You'd be better off running an sql query and getting a count per folder, grouped.

// Example Query
SELECT COUNT(file), folderId As Count FROM photos WHERE folderId IN ('1', '2') GROUP BY folder
// It would be beneficial to have a flag on the folders that would enable or disable them
// that way you're not iterating through folders that we already know are > 5k
// You would run this and have seperate query that would pull in these folder names
// and passing them to the above query.
SELECT foldername, folderId FROM folders WHERE countFlag = 0;


//Example Conditional.
if($Count > 5000):
  // Over 5k Do Something
  //Since were over 5k, set this folders flag to 1
  // that way we arent iterating through it again
  $countFlag = 1;
else:
  // Under 5k Do Something else
endif;

Note: If you need actual code samples, i can whip something up real quick. The above examples leave out actual working code and are just for theory purposes. You will need to iterate through the returned rows as they are grouped by folder.

NDBoost
  • 10,184
  • 6
  • 53
  • 73
  • +1 for that. The easies would be to save current ID and current folder-name in the database. That way, you know where you are, without having to do heavy quires either. – OptimusCrime Apr 16 '12 at 14:50
2
$last_id; // for example 9591
$current_folder = floor($last_id/5000);
$picture_num_in_folder = $last_id-($current_folder*5000);
if ($picture_num_in_folder == 5000)
    // new dir and such (new folderid = $current_folder+1 and $picture_num_in_folder = 1)
else
    // just place the picture with unique ID $last_id+1 called image_$picture_num_in_folder+1 in folder $current_folder
OptimusCrime
  • 14,662
  • 13
  • 58
  • 96
1

Don't use autoincrement ids for calculations.
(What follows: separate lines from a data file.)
-- ==== Sys2Proof/Machine/Flags.lean ====
section
/-! DEFINITION. The flags and counts that one element of a result raises (R66, R114 to R120): `%fpsr` bits nv dz of uf nx
and the steps of `%ovc` and `%nvc`. -/
namespace Sys2Proof.Machine

/-- What delivering results adds to `%fpsr`, `%ovc` and `%nvc`. -/
structure Effects where
  flags : BitVec 5 := 0
  ov : Nat := 0
  nv : Nat := 0
  deriving DecidableEq, Repr

def Effects.join (a b : Effects) : Effects := { flags := a.flags ||| b.flags, ov := a.ov + b.ov, nv := a.nv + b.nv }

/-- No effect. -/
def fxNone : Effects := {}
/-- Invalid operation. -/
def fxNv : Effects := { flags := 0x10 }
/-- Division by zero. -/
def fxDz : Effects := { flags := 0x08 }
/-- Overflow, with inexact (R117). -/
def fxOf : Effects := { flags := 0x05 }
/-- Inexact. -/
def fxNx : Effects := { flags := 0x01 }
/-- Underflow, with inexact (R115). -/
def fxUf : Effects := { flags := 0x03 }
/-- One saturated element: counted in `%ovc`, with `of` and `nx` (R118). -/
def fxSat : Effects := { flags := 0x05, ov := 1 }
/-- One invalid element: counted in `%nvc`, with `nv` (R118, R119). -/
def fxInvalid : Effects := { flags := 0x10, nv := 1 }
/-- Inexact when a condition holds. -/
def fxInexact (b : Bool) : Effects := if b then fxNx else fxNone

def joinAll (l : List Effects) : Effects := l.foldl Effects.join {}

/-- Signed 32-bit clamp of an integer result (R119, R158): the word and its effects. -/
def clampTo (lo hi : Int) (v : Int) : Int × Effects :=
  if v < lo then (lo, fxSat) else if hi < v then (hi, fxSat) else (v, fxNone)

def satI32 (v : Int) : Word × Effects :=
  let r := clampTo (-2147483648) 2147483647 v
  (bits r.1, r.2)

def satN32 (v : Int) : Word × Effects :=
  let r := clampTo 0 4294967295 v
  (bits r.1, r.2)

/-- Carry out of an addition with carry in (R159). -/
def addCarry (a b : Word) (ci : Bool) : Bool := a.toNat + b.toNat + ci.toNat ≥ 2 ^ 32

/-- Borrow out of a subtraction with borrow in (R159). -/
def subBorrow (a b : Word) (ci : Bool) : Bool := a.toNat < b.toNat + ci.toNat

/-- A signed result outside I32 (R159). -/
def signedOver (v : Int) : Bool := decide (v < -2147483648) || decide (2147483647 < v)

end Sys2Proof.Machine
end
When you delete files, you'll get holes in your ID sequences which will throw off your math. Save the filepath to your db table. Then do a simple COUNT:

SELECT filepath, COUNT(filename) AS num FROM mytable
GROUP BY filepath;

You can save new files to filepaths where num < 5000.

dnagirl
  • 20,196
  • 13
  • 80
  • 123
  • Although unlikely in the OPs scenario you'd be doing `count()` not `sum()` its still not a bad idea to not base on an auto incremented ID. I would still use `auto_increment` but just dont base your counts off of the ID – NDBoost Apr 16 '12 at 15:00
  • Unless the OP's got a high percentage of failed/rolledback DB operations, it's unlikely to throw off the count by too much. The intent is to not exceed 5000, not be EXACTLY 5000 every time. – Marc B Apr 16 '12 at 15:35
1

Using the insert ID might not be very accurate, as there a number of error conditions that can cause an ID to be "skipped". You could store the folder number in a separate column, called "folder_number" or similar. That way you can get the highest folder number, and then do a count on the number of records in that folder, if it's less than 5000, add it in the same folder, otherwise run your logic to increment the folder count (creating the physical folder at the same time).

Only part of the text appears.